Avoidant Personality Disorder is a characterized by an ongoing pattern of inhibition in social settings, overwhelming feelings of inadequacy, extreme response to negative input or evaluation and efforts to avoid situations that would require social interaction.  Those who suffer from a high level of Avoidant Personality Disorder frequently look upon themselves as being socially inept, and do not expect others to find them interesting or appealing.  They tend to suffer from heightened fear of ridicule, humiliation, rejection and negative personal interaction.  Among the symptoms of APD are avoidance of physical contact, feelings of inadequacy, seriously low self-esteem and even self-loathing, difficulty with trusting others, emotional distancing and a heightened sense of self-consciousness.

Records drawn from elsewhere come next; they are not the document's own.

@[simp] theorem receiveBytes_cons (v : Byte) (l : List Byte) (s : State) :
    receiveBytes (v :: l) s = receiveBytes l (receiveByte v s) := rfl

theorem receiveBytes_append (l m : List Byte) (s : State) :
    receiveBytes (l ++ m) s = receiveBytes m (receiveBytes l s) := List.foldl_append

/-! ### Transmission -/

theorem txCheckAction_engineOnly (s : State) : EngineOnly s (txCheckAction s) := by
  unfold txCheckAction
  split
  · exact (ackSentHandling_engineOnly s).trans (completion_engineOnly _)
  · exact completion_engineOnly s

theorem txAckCheckAction_engineOnly (s : State) : EngineOnly s (txAckCheckAction s) :=
  .trans (.trans (.update s s.rx _ s.sem s.irq) (ackSentHandling_engineOnly _)) (completion_engineOnly _)

/-- What the `Data` action can answer (R254). -/
theorem txDataAction_cases (s : State) :
    txDataAction s = .ok (none, s) ∨ txDataAction s = .error .unwrittenStorage ∨
    ∃ b v, s.tx.buf = some b ∧ (s.buf b).size ≠ 0#24 ∧
      Memory.read (s.buf b).store (s.buf b).readIndex.toNat = some v ∧
      txDataAction s = .ok (some v, s.setBuf b ((s.buf b).dequeue s.capacity)) := by
  unfold txDataAction
  cases hb : s.tx.buf with
  | none => exact .inl rfl
  | some b =>
    rcases rbDequeue_cases b s with ⟨-, h⟩ | ⟨-, -, h⟩ | ⟨v, hs, hv, h⟩
    · exact .inl (by simp only [h])
    · exact .inr (.inl (by simp only [h]))
    · exact .inr (.inr ⟨b, v, rfl, hs, hv, by simp only [h]⟩)

/-- Every entry action of transmission but `Data` answers, and leaves the bank alone. -/
theorem txAction_engineOnly {n : TxState} (hn : n ≠ .data) (s : State) :
    ∃ byte t, txAction n s = .ok (byte, t) ∧ EngineOnly s t := by
  cases n <;> first
    | exact absurd rfl hn
    | exact ⟨_, _, rfl, .update s s.rx _ s.sem s.irq⟩
    | exact ⟨_, _, rfl, txCheckAction_engineOnly s⟩
    | exact ⟨_, _, rfl, txAckCheckAction_engineOnly s⟩
    | exact ⟨_, _, rfl, endTransmissionCycle_engineOnly s⟩

/-- An entry action that answers is quiet and stores nothing. -/
theorem txAction_quiet {n : TxState} {s t : State} {byte : Option Byte} (h : txAction n s = .ok (byte, t)) :
    Quiet s t ∧ SameStorage s t := by
  by_cases hn : n = .data
  · subst hn
    replace h : txDataAction s = .ok (byte, t) := h
    rcases txDataAction_cases s with h' | h' | ⟨b, v, -, -, -, h'⟩ <;> rw [h'] at h <;> cases h
    · exact ⟨.refl s, fun _ _ => rfl⟩
    · refine ⟨setBuf_quiet .., fun c i => ?_⟩
      rw [State.buf_setBuf]
      split
      · subst_vars; rfl
      · rfl
  · obtain ⟨_, _, h', he⟩ := txAction_engineOnly hn s
    rw [h'] at h; cases h
    refine ⟨he.quiet, fun c i => ?_⟩
    simp only [State.buf, he.2.1]

theorem RingInv.txAction {n : TxState} {s t : State} {byte : Option Byte} (hs : RingInv s)
    (h : txAction n s = .ok (byte, t)) : RingInv t := by
  by_cases hn : n = .data
  · subst hn
    replace h : txDataAction s = .ok (byte, t) := h
    rcases txDataAction_cases s with h' | h' | ⟨b, v, -, hz, -, h'⟩ <;> rw [h'] at h <;> cases h
    · exact hs
    · exact hs.setBuf b (RingBuffer.ok_dequeue (hs b) hz)
  · obtain ⟨_, _, h', hi, hr, -⟩ := txAction_engineOnly hn s
    rw [h'] at h; cases h
    exact hs.congr hi.1 hr

/-- Under the invariant every entry action answers (R43, R254). -/
theorem RingInv.txAction_answers {s : State} (hs : RingInv s) (n : TxState) :
    ∃ byte t, Machine.txAction n s = .ok (byte, t) := by
  by_cases hn : n = .data
  · subst hn
    show ∃ byte t, txDataAction s = _
    unfold txDataAction
    cases s.tx.buf with
    | none => exact ⟨_, _, rfl⟩
    | some b =>
      rcases hs.rbDequeue b with ⟨-, h⟩ | ⟨v, t, -, -, -, h, -⟩ <;> simp only [h] <;> exact ⟨_, _, rfl⟩
  · obtain ⟨_, _, h, -⟩ := txAction_engineOnly hn s
    exact ⟨_, _, h⟩

theorem txAction_permits {k : SemId} (hk : ContextLock k) {n : TxState} {s t : State} {byte : Option Byte}
    (h : txAction n s = .ok (byte, t)) : t.permits k = s.permits k := by
  have h1 := hk.ne_rxProcess
  have h2 := hk.ne_txProcess
  cases n with
  | data =>
    replace h : txDataAction s = .ok (byte, t) := h
    rcases txDataAction_cases s with h' | h' | ⟨b, v, -, -, -, h'⟩ <;> rw [h'] at h <;> cases h <;> rfl
  | check =>
    cases h
    unfold txCheckAction
    rw [completion_permits _ h1 h2]
    split
    · rw [ackSentHandling_permits _ h1]
    · rfl
  | ackCheck =>
    cases h
    unfold txAckCheckAction
    rw [completion_permits _ h1 h2, ackSentHandling_permits _ h1]; rfl
  | rcvdAck => cases h; exact endTransmissionCycle_permits _ h2
  | _ => cases h; rfl

/-- The end of a transmission step (R245): its response, and the byte on the channel. -/
theorem finishTx_outputs (byte : Option Byte) (s : State) :
    SameInputs s (finishTx byte s) ∧ s.events <+: (finishTx byte s).events ∧ (finishTx byte s).rb = s.rb ∧
      (finishTx byte s).wireOut = s.wireOut ++ byte.toList ∧
      (finishTx byte s).responses = s.responses ++
        [(s.serving, match byte with | none => ⟨.empty, 0#24⟩ | some v => ⟨.ok, byteValue v⟩)] := by
  obtain ⟨hi, hb, hr, hw, he⟩ := (disableTxIfIdle_engineOnly s).trans (exitStep_engineOnly .txContext _)
  cases byte
  · refine ⟨hi, he, hb, ?_, ?_⟩
    · show (exitStep .txContext (disableTxIfIdle s)).wireOut = _
      rw [hw]; simp
    · show (exitStep .txContext (disableTxIfIdle s)).responses ++ [(_, _)] = _
      rw [hr, hi.serving]
  · refine ⟨hi, he, hb, ?_, ?_⟩
    · show (exitStep .txContext (disableTxIfIdle s)).wireOut ++ [_] = _
      rw [hw]; rfl
    · show (exitStep .txContext (disableTxIfIdle s)).responses ++ [((exitStep .txContext (disableTxIfIdle s)).serving, _)] = _
      rw [hr, hi.serving]

/-- What `TX_NEXT` can do (R245): turned away, no next state, stay, or an entry action. -/
theorem execTxNext_cases (s : State) :
    (∃ st, ¬ TxReady s ∧ execTxNext s = .next (s.respond st 0#24)) ∨
    (TxReady s ∧
      let s' := s.setPermits .txContext (s.permits .txContext - 1#8)
      ((txNext s.tx (rbSize s.tx.buf s) = .none ∧
          execTxNext s = .next ((exitStep .txContext (raiseTx s')).respond .error 0#24)) ∨
        (txNext s.tx (rbSize s.tx.buf s) = .stay ∧ execTxNext s = .next (finishTx none s')) ∨
        (∃ n, txNext s.tx (rbSize s.tx.buf s) = .goto n ∧
          ((∃ byte t, txAction n { s' with tx := { s.tx with state := n } } = .ok (byte, t) ∧
            execTxNext s = .next (finishTx byte t)) ∨
          (∃ e, txAction n { s' with tx := { s.tx with state := n } } = .error e ∧ execTxNext s = .fault e))))) := by
  unfold execTxNext
  rcases enterStep_cases s.tx.inProgress s.tx.fault .txContext s with ⟨h1, h2, h3, h⟩ | ⟨h1, h2, h3, h⟩ | ⟨h1, h⟩ <;>
    rw [h]
  · refine .inr ⟨⟨h1, h2, h3⟩, ?_⟩
    simp only
    have hb : rbSize (s.setPermits .txContext (s.permits .txContext - 1#8)).tx.buf
        (s.setPermits .txContext (s.permits .txContext - 1#8)) = rbSize s.tx.buf s := rfl
    rw [hb]
    have ht : (s.setPermits .txContext (s.permits .txContext - 1#8)).tx = s.tx := rfl
    rw [ht]
    cases txNext s.tx (rbSize s.tx.buf s) with
    | none => exact .inl ⟨rfl, rfl⟩
    | stay => exact .inr (.inl ⟨rfl, rfl⟩)
    | goto n =>
      refine .inr (.inr ⟨n, rfl, ?_⟩)
      simp only
      cases txAction n { s.setPermits .txContext (s.permits .txContext - 1#8) with tx := { s.tx with state := n } } with
      | error e => exact .inr ⟨e, rfl, rfl⟩
      | ok r => exact .inl ⟨r.1, r.2, rfl, rfl⟩
  · exact .inl ⟨_, fun r => r.2.2 h3, rfl⟩
  · refine .inl ⟨_, fun r => ?_, rfl⟩
    rcases h1 with h1 | h1
    · exact absurd r.1 (by simp [h1])
    · exact absurd r.2.1 (by simp [h1])

theorem finishTx_permits {k : SemId} {s t : State} (hk : ContextLock k) (hs : s.permits .txContext ≠ 0#8)
    (ht : t.permits .txContext = s.permits .txContext - 1#8) (hr : t.permits .rxContext = s.permits .rxContext)
    (byte : Option Byte) : (finishTx byte t).permits k = s.permits k := by
  have h := exitStep_permits (t := disableTxIfIdle t) hs (by rw [disableTxIfIdle_permits, ht]) k
  have h' : (finishTx byte t).permits k = (exitStep .txContext (disableTxIfIdle t)).permits k := by
    cases byte <;> rfl
  rw [h', h, disableTxIfIdle_permits]
  rcases hk with rfl | rfl
  · simp [hr]
  · simp

/-! ### Every instruction -/

/-- A port change that keeps the queue. -/
theorem setPort_ports (s : State) (a : Agent) (l : Option SemId) :
    let t := s.setPort a { s.port a with lock := l }
    t.host.queue = s.host.queue ∧ t.rxirq.queue = s.rxirq.queue ∧ t.txirq.queue = s.txirq.queue ∧
      t = { s with host := t.host, rxirq := t.rxirq, txirq := t.txirq } := by
  cases a <;> exact ⟨rfl, rfl, rfl, rfl⟩

/-- The port change of `SEM_LOCK` (R163) changes a port's `lock` only. -/
theorem setPending_ports (s : State) (l : Option SemId) :
    (s.setPending l).host.queue = s.host.queue ∧ (s.setPending l).rxirq.queue = s.rxirq.queue ∧
      (s.setPending l).txirq.queue = s.txirq.queue ∧
      s.setPending l = { s with host := (s.setPending l).host, rxirq := (s.setPending l).rxirq,
                                txirq := (s.setPending l).txirq } :=
  setPort_ports s s.serving l

theorem feed_eq (l : List Byte) (s : State) : feed l s = .next (receiveBytes l s) := by
  induction l generalizing s with
  | nil => rfl
  | cons v l ih => exact ih _

end Sys2Proof.Machine
end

There are a number of methods used to treat Avoidant Personality Disorder.  Among them are  social skills training, cognitive behavioral therapy, exposure treatment which gradually increases the number and frequency of social contacts, group therapy to allow for the practicing of social skills, and some cases drug therapy is used as well.  Effective treatment requires the gaining and maintaining of the patient’s trust as aviodants frequently avoid treatment because of the nature of their disorder.  The basic success of treatment arises from the ability of the various types of therapy to effectively challenge the individual’s beliefs about themselves.

As the symptoms of Avoidant Personality Disorder most frequently arise in late adolescence or early adulthood, parents may not be likely see visible signs of the disorder early on.  However there are studies which indicate that early emotional neglect and peer rejection can be a factor in the development of APD.  There may also be genetic, psychological and other social causes, although these contributing and causative factors are not completely understood and there is little agreement as to their impact on avoidant patients.